I have setup snowplow with Elasticsearch.
When I want to get the data out I just do normal queries and use aggregates to get them by day, country etc.
So I want to figure out clickthru rate for these aggregations, I have 2 kind of events: page views and clicks.
Currently I do 2 queries:
Page Views:
{
"size": 0,
"query": {
"filtered": {
"filter": {
"bool": {
"must": [
{
"term": {
"event": "page_view"
}
}
],
"must_not": {
"term": {
"br_family": "Robot"
}
}
}
}
}
},
"aggs": {
"dates": {
"date_histogram": {
"field": "collector_tstamp",
"interval": "day"
}
}
}
}
Clicks:
{
"size": 0,
"query": {
"filtered": {
"filter": {
"bool": {
"must": [
{
"term": {
"event": "struct"
}
},
{
"term": {
"se_action": "click"
}
}
],
"must_not": {
"term": {
"br_family": "Robot"
}
}
}
}
}
},
"aggs": {
"dates": {
"date_histogram": {
"field": "collector_tstamp",
"interval": "day"
}
}
}
}
I format the response to something easier to use and then merge them in PHP using something like this.
function merge_metrics($pv,$c){
$r = array();
if(count($pv) > 0){
foreach ($pv as $key => $value) {
$r[$value['name']]['page_views'] += $value['count'];
}
}
if(count($c) > 0){
foreach ($c as $key => $value) {
$r[$value['name']]['clicks'] += $value['count'];
}
}
$rf = array();
foreach ($r as $key => $value) {
$tmp_clicks = isset($value['clicks']) ? $value['clicks'] : 0;
$tmp_page_views = isset($value['page_views']) ? isset($value['page_views']) : 0;
$rf[] = array(
'name' => $key,
'page_views' => $tmp_page_views,
'clicks' => $tmp_clicks,
'ctr' => ctr($tmp_clicks,$tmp_page_views)
);
}
return $rf;
}
Both $pv and $c are arrays that contain the aggregates that result from querying Elasticsearch and I do some formatting for ease of use.
My question is:
Is it possible get multiple metrics(in my case page views and clicks, these are specific filters) and perform same aggregations on both ? then returning the aggregations something like :
{
"data": [
{
"day": "2015-10-13",
"page_views": 61,
"clicks": 0,
},
{
"day": "2015-10-14",
"page_views": 135,
"clicks": 1,
},
{
"day": "2015-10-15",
"page_views": 39,
"clicks": 0,
}
]
}
But without me having to manually merge them ?
Yes, it is definitely possible if you merge your aggregations into one single query.

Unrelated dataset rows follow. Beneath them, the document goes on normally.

theorem res4A : Statement .res4A := ⟨_, _, rfl, rfl, by decide⟩

theorem res5B : Statement .res5B := ⟨_, _, rfl, rfl, by decide⟩

theorem res5C : Statement .res5C := ⟨_, _, rfl, rfl, by decide⟩

theorem res5D : Statement .res5D := ⟨_, _, rfl, rfl, by decide⟩

theorem res5E : Statement .res5E := ⟨_, _, rfl, rfl, by decide⟩

theorem res5H : Statement .res5H := ⟨_, _, rfl, rfl, by decide⟩

theorem res5L : Statement .res5L := ⟨_, _, rfl, rfl, by decide⟩

theorem res5AtHl : Statement .res5AtHl := ⟨_, _, rfl, rfl, by decide⟩

theorem res5A : Statement .res5A := ⟨_, _, rfl, rfl, by decide⟩

theorem res6B : Statement .res6B := ⟨_, _, rfl, rfl, by decide⟩

theorem res6C : Statement .res6C := ⟨_, _, rfl, rfl, by decide⟩

theorem res6D : Statement .res6D := ⟨_, _, rfl, rfl, by decide⟩

theorem res6E : Statement .res6E := ⟨_, _, rfl, rfl, by decide⟩

theorem res6H : Statement .res6H := ⟨_, _, rfl, rfl, by decide⟩

theorem res6L : Statement .res6L := ⟨_, _, rfl, rfl, by decide⟩

theorem res6AtHl : Statement .res6AtHl := ⟨_, _, rfl, rfl, by decide⟩

theorem res6A : Statement .res6A := ⟨_, _, rfl, rfl, by decide⟩

theorem res7B : Statement .res7B := ⟨_, _, rfl, rfl, by decide⟩

theorem res7C : Statement .res7C := ⟨_, _, rfl, rfl, by decide⟩

theorem res7D : Statement .res7D := ⟨_, _, rfl, rfl, by decide⟩

theorem res7E : Statement .res7E := ⟨_, _, rfl, rfl, by decide⟩

theorem res7H : Statement .res7H := ⟨_, _, rfl, rfl, by decide⟩

theorem res7L : Statement .res7L := ⟨_, _, rfl, rfl, by decide⟩

theorem res7AtHl : Statement .res7AtHl := ⟨_, _, rfl, rfl, by decide⟩

theorem res7A : Statement .res7A := ⟨_, _, rfl, rfl, by decide⟩

theorem set0B : Statement .set0B := ⟨_, _, rfl, rfl, by decide⟩

theorem set0C : Statement .set0C := ⟨_, _, rfl, rfl, by decide⟩

theorem set0D : Statement .set0D := ⟨_, _, rfl, rfl, by decide⟩

theorem set0E : Statement .set0E := ⟨_, _, rfl, rfl, by decide⟩

theorem set0H : Statement .set0H := ⟨_, _, rfl, rfl, by decide⟩

theorem set0L : Statement .set0L := ⟨_, _, rfl, rfl, by decide⟩

theorem set0AtHl : Statement .set0AtHl := ⟨_, _, rfl, rfl, by decide⟩

theorem set0A : Statement .set0A := ⟨_, _, rfl, rfl, by decide⟩

theorem set1B : Statement .set1B := ⟨_, _, rfl, rfl, by decide⟩

theorem set1C : Statement .set1C := ⟨_, _, rfl, rfl, by decide⟩

theorem set1D : Statement .set1D := ⟨_, _, rfl, rfl, by decide⟩

theorem set1E : Statement .set1E := ⟨_, _, rfl, rfl, by decide⟩

theorem set1H : Statement .set1H := ⟨_, _, rfl, rfl, by decide⟩

theorem set1L : Statement .set1L := ⟨_, _, rfl, rfl, by decide⟩

theorem set1AtHl : Statement .set1AtHl := ⟨_, _, rfl, rfl, by decide⟩

theorem set1A : Statement .set1A := ⟨_, _, rfl, rfl, by decide⟩

theorem set2B : Statement .set2B := ⟨_, _, rfl, rfl, by decide⟩

theorem set2C : Statement .set2C := ⟨_, _, rfl, rfl, by decide⟩

theorem set2D : Statement .set2D := ⟨_, _, rfl, rfl, by decide⟩

theorem set2E : Statement .set2E := ⟨_, _, rfl, rfl, by decide⟩

theorem set2H : Statement .set2H := ⟨_, _, rfl, rfl, by decide⟩

theorem set2L : Statement .set2L := ⟨_, _, rfl, rfl, by decide⟩

theorem set2AtHl : Statement .set2AtHl := ⟨_, _, rfl, rfl, by decide⟩

theorem set2A : Statement .set2A := ⟨_, _, rfl, rfl, by decide⟩

theorem set3B : Statement .set3B := ⟨_, _, rfl, rfl, by decide⟩

theorem set3C : Statement .set3C := ⟨_, _, rfl, rfl, by decide⟩

theorem set3D : Statement .set3D := ⟨_, _, rfl, rfl, by decide⟩

theorem set3E : Statement .set3E := ⟨_, _, rfl, rfl, by decide⟩

theorem set3H : Statement .set3H := ⟨_, _, rfl, rfl, by decide⟩

theorem set3L : Statement .set3L := ⟨_, _, rfl, rfl, by decide⟩

theorem set3AtHl : Statement .set3AtHl := ⟨_, _, rfl, rfl, by decide⟩

theorem set3A : Statement .set3A := ⟨_, _, rfl, rfl, by decide⟩

theorem set4B : Statement .set4B := ⟨_, _, rfl, rfl, by decide⟩

theorem set4C : Statement .set4C := ⟨_, _, rfl, rfl, by decide⟩

theorem set4D : Statement .set4D := ⟨_, _, rfl, rfl, by decide⟩

theorem set4E : Statement .set4E := ⟨_, _, rfl, rfl, by decide⟩

theorem set4H : Statement .set4H := ⟨_, _, rfl, rfl, by decide⟩

theorem set4L : Statement .set4L := ⟨_, _, rfl, rfl, by decide⟩

theorem set4AtHl : Statement .set4AtHl := ⟨_, _, rfl, rfl, by decide⟩

theorem set4A : Statement .set4A := ⟨_, _, rfl, rfl, by decide⟩

theorem set5B : Statement .set5B := ⟨_, _, rfl, rfl, by decide⟩

theorem set5C : Statement .set5C := ⟨_, _, rfl, rfl, by decide⟩

theorem set5D : Statement .set5D := ⟨_, _, rfl, rfl, by decide⟩

theorem set5E : Statement .set5E := ⟨_, _, rfl, rfl, by decide⟩

theorem set5H : Statement .set5H := ⟨_, _, rfl, rfl, by decide⟩

theorem set5L : Statement .set5L := ⟨_, _, rfl, rfl, by decide⟩

theorem set5AtHl : Statement .set5AtHl := ⟨_, _, rfl, rfl, by decide⟩

theorem set5A : Statement .set5A := ⟨_, _, rfl, rfl, by decide⟩

theorem set6B : Statement .set6B := ⟨_, _, rfl, rfl, by decide⟩

theorem set6C : Statement .set6C := ⟨_, _, rfl, rfl, by decide⟩

theorem set6D : Statement .set6D := ⟨_, _, rfl, rfl, by decide⟩

theorem set6E : Statement .set6E := ⟨_, _, rfl, rfl, by decide⟩

theorem set6H : Statement .set6H := ⟨_, _, rfl, rfl, by decide⟩

theorem set6L : Statement .set6L := ⟨_, _, rfl, rfl, by decide⟩

theorem set6AtHl : Statement .set6AtHl := ⟨_, _, rfl, rfl, by decide⟩

theorem set6A : Statement .set6A := ⟨_, _, rfl, rfl, by decide⟩

theorem set7B : Statement .set7B := ⟨_, _, rfl, rfl, by decide⟩

theorem set7C : Statement .set7C := ⟨_, _, rfl, rfl, by decide⟩

theorem set7D : Statement .set7D := ⟨_, _, rfl, rfl, by decide⟩

theorem set7E : Statement .set7E := ⟨_, _, rfl, rfl, by decide⟩

theorem set7H : Statement .set7H := ⟨_, _, rfl, rfl, by decide⟩

theorem set7L : Statement .set7L := ⟨_, _, rfl, rfl, by decide⟩

theorem set7AtHl : Statement .set7AtHl := ⟨_, _, rfl, rfl, by decide⟩

theorem set7A : Statement .set7A := ⟨_, _, rfl, rfl, by decide⟩

end Sys2Proof.Laws.Encoding
end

For instance, I suppose you have one query like this for page views:
{
"query": {...}
"aggregations": {
"by_day": {
"date_histogram": {
"field": "day",
"interval": "day"
},
"aggs": {
"page_views_per_day": {
"sum": {
"field": "page_views"
}
}
}
}
}
}
And another query like this for clicks:
{
"query": {...}
"aggregations": {
"by_day": {
"date_histogram": {
"field": "day",
"interval": "day"
},
"aggs": {
"clicks_per_day": {
"sum": {
"field": "clicks"
}
}
}
}
}
}
Provided you have the same constraints in your query
, you can definitely merge them together at the date_histogram
level, like this:
{
"query": {...}
"aggregations": {
"by_day": {
"date_histogram": {
"field": "day",
"interval": "day"
},
"aggs": {
"page_views_per_day": {
"sum": {
"field": "page_views"
}
},
"clicks_per_day": {
"sum": {
"field": "clicks"
}
}
}
}
}
}
UPDATE
Since your queries are different for each of your aggregations, we need to do it slightly differently, i.e. by using an additional filters
aggregation, like this:
{
"size": 0,
"query": {
"filtered": {
"filter": {
"bool": {
"must": [
{
"terms": {
"event": [
"page_view",
"struct"
]
}
}
],
"should": {
"term": {
"se_action": "click"
}
},
"must_not": {
"term": {
"br_family": "Robot"
}
}
}
}
}
},
"aggs": {
"dates": {
"date_histogram": {
"field": "collector_tstamp",
"interval": "day"
},
"aggs": {
"my_filters": {
"filters": {
"filters": {
"page_views_filter": {
"bool": {
"must": [
{
"term": {
"event": "page_view"
}
}
],
"must_not": {
"term": {
"br_family": "Robot"
}
}
}
},
"clicks_filter": {
"bool": {
"must": [
{
"term": {
"event": "struct"
}
},
{
"term": {
"se_action": "click"
}
}
],
"must_not": {
"term": {
"br_family": "Robot"
}
}
}
}
}
}
}
}
}
}
}
Now for each daily bucket, you're going to end up with two sub-buckets, one for the count of page views and another for the count of clicks.